Transformers.js documentation

tokenizers

Transformers.js

You are viewing main version, which requires installation from source. If you'd like regular npm install, checkout the latest stable version (v3.8.1).

Join the Hugging Face community

and get access to the augmented documentation experience

Collaborate on models, datasets and Spaces

Faster examples with accelerated inference

Switch between documentation themes

to get started

tokenizers

Tokenization utilities

tokenizers
- static
  - .PreTrainedTokenizer
    - new PreTrainedTokenizer(tokenizerJSON, tokenizerConfig)
    - instance
      - .convert_tokens_to_ids(tokens) ⇒ any
      - ._call(text, options) ⇒ BatchEncoding
      - ._encode_text(text) ⇒ Array | null
      - .tokenize(text, options) ⇒ Array
      - .encode(text, options) ⇒ Array
      - .batch_decode(batch, decode_args) ⇒ Array
      - .decode(token_ids, [decode_args]) ⇒ string
      - .decode_single(token_ids, decode_args) ⇒ string
      - .get_chat_template(options) ⇒ string
      - .apply_chat_template(conversation, options) ⇒ string | Tensor | Array | Array | BatchEncoding
    - static
      - .from_pretrained(pretrained_model_name_or_path, options) ⇒ Promise.<PreTrainedTokenizer>
  - .loadTokenizer(pretrained_model_name_or_path, options) ⇒ Promise.<Array>
  - .prepareTensorForDecode(tensor) ⇒ Array
  - ._build_translation_inputs(self, raw_inputs, tokenizer_options, generate_kwargs) ⇒ Object
- inner
  - ~PretrainedTokenizerOptions : PretrainedOptions
  - ~Message : Object
  - ~BatchEncoding : Array | Array | Tensor

tokenizers.PreTrainedTokenizer

Kind: static class of tokenizers

.PreTrainedTokenizer
- new PreTrainedTokenizer(tokenizerJSON, tokenizerConfig)
- instance
  - .convert_tokens_to_ids(tokens) ⇒ any
  - ._call(text, options) ⇒ BatchEncoding
  - ._encode_text(text) ⇒ Array | null
  - .tokenize(text, options) ⇒ Array
  - .encode(text, options) ⇒ Array
  - .batch_decode(batch, decode_args) ⇒ Array
  - .decode(token_ids, [decode_args]) ⇒ string
  - .decode_single(token_ids, decode_args) ⇒ string
  - .get_chat_template(options) ⇒ string
  - .apply_chat_template(conversation, options) ⇒ string | Tensor | Array | Array | BatchEncoding
- static
  - .from_pretrained(pretrained_model_name_or_path, options) ⇒ Promise.<PreTrainedTokenizer>

new PreTrainedTokenizer(tokenizerJSON, tokenizerConfig)

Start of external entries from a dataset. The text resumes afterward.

-- ==== Sys2Proof/Machine/Matrix.lean ====
section
/-!
DEFINITION. The matrix engine (07 R139 to R160), its instructions (17 R334 to R346), and the start and
the retirement of tile tasks.
-/
namespace Sys2Proof.Machine

/-! ### Slots -/

/-- Does the block hold the slot (R149)? -/
def holdsSlot (s : State) (c : Ctx) (i : Nat) : Bool :=
  let m := s.mslot c.core i
  m.state == 1 && m.owner == c.bi

/-- A fault over E, naming one address for every lane. -/
def addrFault (code a : Nat) (c : Ctx) (s : State) : Act := .fault code 0 c.e 0 ((maskLanes c.e).map fun l => (l, a)) s
def plainFault (code : Nat) (c : Ctx) (s : State) : Act := .fault code 0 c.e 0 [] s

/-- The members of the issuing set, those that take part with no lane among them (R150). -/
def setMembers (s : State) (c : Ctx) : List (Nat × Mask) :=
  match c.b.setOf c.w.num with
  | none => c.members
  | some (_, r) => c.members ++ (r.members.filterMap c.b.slotOf).filterMap fun sl =>
      if c.members.any (fun p => p.1 == sl) || !(s.warp? c.core sl).any (fun w => w.block == c.bi && r.members.contains w.num) then none
      else some (sl, 0)

/-- Does an earlier task of the slot still wait to be pushed? A later one then waits behind it (R152). -/
def slotWaits (s : State) (core slot : Nat) : Bool :=
  s.waitq.any fun w => w.fin == .formed && (match w.task.body with | .tile t => t.core == core && t.slot == slot | _ => false)

/-- Push a tile task for the issuing set; the instruction waits where it finds no room (R150). -/
def pushTile (c : Ctx) (s : State) (slot length : Nat) (k : TileKind) (rel : Bool) : Act :=
  if !entryRoom s (towerOf c.core) (matrixLeaf c.core) c.b.cls || slotWaits s c.core slot then .wait s
  else
    let t : TileTask := { core := c.core, block := c.bi, set := (c.b.setOf c.w.num).elim 8 (·.1), slot := slot, kind := k
                          members := setMembers s c, eOnce := c.e, iaddr := c.addr
                          rels := if rel then relBounds s c.members else [] }
    let (x, s) := formTask s c.core c.b 1 length c.core (.tile t)
    .done (pushFormed s (towerOf c.core) (matrixLeaf c.core) x)

/-! ### Reservations and status -/

def bodyMxrsv (x : Z1) (c : Ctx) (s : State) : Act :=
  let i := fld x.mod 4 3
  if c.e = 0 then .done s
  else
    let m := s.mslot c.core i
    let ok := m.state == 0 || (m.state == 1 && m.owner == c.bi)
    let s := if m.state = 0 then s.updMslot c.core i fun _ => { ({} : MSlot) with state := 1, owner := c.bi } else s
    .done (c.result s 8 none (fun _ => []) [(fld x.mod 2 0, fun _ => ok)] 0)

def bodyMxrel (x : Z1) (c : Ctx) (s : State) : Act :=
  let i := fld x.mod 1 0
  if !holdsSlot s c i then plainFault 0x12 c s
  else if c.e = 0 then .done s
  else pushTile c s i 1 .release false
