-- ==== Sys2Proof/Machine/Copy.lean ====
section
/-!
DEFINITION. Copies (08 R161 to R168, 16 R322 to R324) and the copy engine's steps, layout records, stage
rings (08 R169 to R171, 16 R325, R326), and RINGADV (08 R175, 16 R327).
-/
namespace Sys2Proof.Machine

/-! ### Layout records -/

/-- The coordinate of element e of an extent list, dimension 0 fastest. -/
def coordOf : List Nat → Nat → List Nat
  | [], _ => []
  | n :: r, e => e % max n 1 :: coordOf r (e / max n 1)

def addDims : List Nat → List Int → Int
  | c :: cs, k :: ks => c * k + addDims cs ks
  | _, _ => 0

/-- addr(X, c) of R165. -/
def Lay.addr (x : Lay) (c : List Nat) : Nat := truncN (if x.scratch then 32 else 64) ((x.base : Int) + addDims c x.stride)
def Lay.count (x : Lay) : Nat := x.ext.foldl (· * ·) 1
/-- Every element address is a multiple of the element size. -/
def Lay.aligned (x : Lay) : Bool :=
  x.base % max x.size 1 == 0 && (x.ext.zip x.stride).all fun p => p.1 ≤ 1 || p.2 % (x.size : Int) == 0
/-- Every element lies within n bytes of scratchpad. -/
def Lay.inside (x : Lay) (n : Nat) : Bool :=
  let d (f : Int → Int) : Int := ((x.ext.zip x.stride).map fun p => f (((p.1 : Int) - 1) * p.2)).sum
  decide (0 ≤ (x.base : Int) + d (min 0)) && decide ((x.base : Int) + d (max 0) + x.size ≤ n)

/-- The address of the first element, in coordinate order, that p selects. -/
def Lay.firstAt (x : Lay) (p : Nat → Bool) : Option Nat :=
  ((List.range x.count).find? fun e => p (x.addr (coordOf x.ext e))).map fun e => x.addr (coordOf x.ext e)

def layOf (b : Block) (k : Nat) : Lay := smGetD b.lays {} k

/-- LAYSET (R323). -/
def bodyLayset (x : Z1) (c : Ctx) (s : State) : Act :=
  let w := cmd0 x.ext
  let a := x.a.toNat
  let rank := fld w 8 7 + 1
  let scr : Bool := fld w 3 3 = 1
  if c.e = 0 then .done s
  else
    let ext := (List.range 4).map fun k => if k < rank then c.scal s (a + 2 + k) % 2 ^ 25 else 1
    let stride := (List.range 4).map fun k => if k < rank then sextN 32 (c.scal s (a + 6 + k)) else 0
    if ext.any fun e => e == 0 || decide (2 ^ 24 < e) then plainFault 0x13 c s
    else
      let base := if scr then c.scal s a else c.scalPair s a
      let lay : Lay := { written := true, scratch := scr, size := 2 ^ fld w 6 4, rank := rank, ext := ext, stride := stride
                         base := truncN (if scr then 32 else 64) ((base : Int) + sextN 32 (cmd1 x.ext).toNat) }
      .done (s.updBlock c.core c.bi fun b => { b with lays := smPut b.lays (fld w 2 0) lay })

def execLayset (w : Z1) (s : State) : Res := issue .layset w (bodyLayset w) s

/-! ### The elements of a copy -/

/-- Where an element comes from: an address, zeros where an index is out of range, or a failure. -/
inductive Src where
  | addr (scr : Bool) (a : Nat)
  | zeros
  | bad (code : Nat)
  deriving DecidableEq, Repr

def CopyKind.size : CopyKind → Nat
  | .cpy n _ _ _ => n
  | .tcpy d _ _ => d.size
  | .fxrd _ _ _ _ => 1

/-- The destination of element e, as scratchpad or global address. -/
def CopyKind.dstOf : CopyKind → Nat → Bool × Nat
  | .cpy _ dScr _ ps, e => (dScr, ((ps[e]?).map (·.1)).getD 0)
  | .tcpy d _ _, e => (d.scratch, d.addr (coordOf d.ext e))
  | .fxrd dst _ _ _, e => (false, dst + e)

def State.copy? (s : State) (id : Nat) : Option CopyOp := s.copies.find? fun c => c.id == id
def State.updCopy (s : State) (id : Nat) (f : CopyOp → CopyOp) : State :=
  { s with copies := s.copies.map fun c => if c.id = id then f c else c }

/-- What an engine finds at an address: local bytes with their physical address and poison, bytes of a
peer, a wait, or a failure. -/
inductive Got where
  | bytes (bs : List Byte) (poison : Bool)
  | remote (peer off : Nat)
  | wait
  | bad (code : Nat)
  deriving DecidableEq, Repr

def rkey (peer off : Nat) : Nat := peer * 2 ^ 64 + off

/-- Does the access belong to the secure world of the copy engine (25 R438)? -/
def copyWorld (s : State) (c : CopyOp) : Bool := s.copySecure c.core

/-- Does a source line wait for the copy that owns it (05 R110)? For a copy issued earlier it does; what a later copy
owns is read as it stands (05 R111), or two copies that read each other's destinations would never end (log 43). -/
def sourceHeld (s : State) (c : CopyOp) (a n : Nat) : Bool :=
  !s.owners.isEmpty && (List.range (n / 128 + 2)).any fun i => decide (lineOf a + i ≤ lineOf (a + n - 1)) &&
    (ownedBy s (lineOf a + i)).any fun w => w.copy.any fun k => decide (k < c.id)
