/-- Write one entry of the report area: none while a translation is awaited. -/
def writeReport (s : State) (core slot : Nat) (l : Launch) (b : Block) (r : FaultRec) : Option State × State :=
  let area := l.field 96 8
  let sec := s.blockSecure core b
  let id := reportId core slot
  match engRead s core b.fn sec id area 64 with
  | ((.wait, _), s) => (none, s)
  | ((.bad _, _), s) => (some s, s)
  | ((.ok _ _, h), s) =>
    let f (o n : Nat) : Nat := ofBytes ((h.drop o).take n)
    let wi := f 0 8
    let e := f 8 4
    if e ≤ (wi + 2 ^ 64 - f 16 8) % 2 ^ 64 then
      match engWrite s core b.fn sec id (area + 12) (toBytes 4 (f 12 4 + 1)) with
      | (.wait, s) => (none, s)
      | (_, s) => (some s, s)
    else
      let ent := toBytes 8 l.addr ++ toBytes 4 b.x ++ toBytes 4 b.y ++ toBytes 4 b.z ++ toBytes 4 core ++ toBytes 8 0
        ++ r.bytes
      match engWrite s core b.fn sec id (area + 64 + 2048 * (wi % e)) (ent ++ List.replicate (2048 - ent.length) 0) with
      | (.wait, s) => (none, s)
      | (.bad _, s) => (some s, s)
      | (.ok _ _, s) => match engWrite s core b.fn sec id area (toBytes 8 ((wi + 1) % 2 ^ 64)) with
        | (.ok _ _, s) =>
          let s := if l.field 104 2 = 0xFFFF then s else s.msix l.fn (l.field 104 2)
          (some s, s)
        | (.wait, s) => (none, s)
        | (.bad _, s) => (some s, s)

/-- A breakpoint of a launch being debugged stays as it is (09 R192). -/
def debugStop (b : Block) (r : FaultRec) : Bool := r.code == 0x16 && b.debug

/-- Does another fault that the policy acts on with this one still await its report: each of one clk is reported first
(09 R191)? -/
def moreReports (s : State) (core bi : Nat) : Bool :=
  let b := s.block core bi
  (realCores s).any fun e => e.2.warps.any fun w =>
    (if b.abortPol then (s.block e.1 w.2.block).launch == b.launch else e.1 == core && w.2.block == bi)
      && (s.block e.1 w.2.block).saving.isNone && (reportable w.2).any fun r => !debugStop (s.block e.1 w.2.block) r

/-- FAULT_REPORT: the agent reports a stopped warp, and where no agent warp runs it applies the policy once no other
report is due. -/
def execFaultReport (core slot : Nat) (s : State) : Res :=
  match s.warp? core slot with
  | none => .next s
  | some w => match reportable w with
    | none => .next s
    | some r =>
      let b := s.block core w.block
      let fin (s : State) : State :=
        let s := s.updWarp core slot fun w => { w with stopped := w.stopped.map fun q => { q with reported := true } }
        if nativeAgent s core && !debugStop b r && !moreReports s core w.block then faultPolicy s core w.block else { s with waits := [] }
      match s.launch? b.launch with
      | none => .next (fin s)
      | some l =>
        if l.field 96 8 = 0 then .next (fin s)
        else match writeReport s core slot l b r with
          | (some s, _) => .next (fin s)
          | (none, s) => .next s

Create a new PreTrainedTokenizer instance.

Param	Type	Description
tokenizerJSON	`Object`	The JSON of the tokenizer.
tokenizerConfig	`Object`	The config of the tokenizer.

preTrainedTokenizer.convert_tokens_to_ids(tokens) ⇒ any

Converts a token string (or a sequence of tokens) into a single integer id (or a sequence of ids), using the vocabulary.

Kind: instance method of PreTrainedTokenizer
Returns: any - The token id or list of token ids.

Param	Type	Description
tokens	`T`	One or several token(s) to convert to token id(s).

preTrainedTokenizer._call(text, options) ⇒ BatchEncoding

Encode/tokenize the given text(s).

Kind: instance method of PreTrainedTokenizer
Returns: BatchEncoding - Object to be passed to the model.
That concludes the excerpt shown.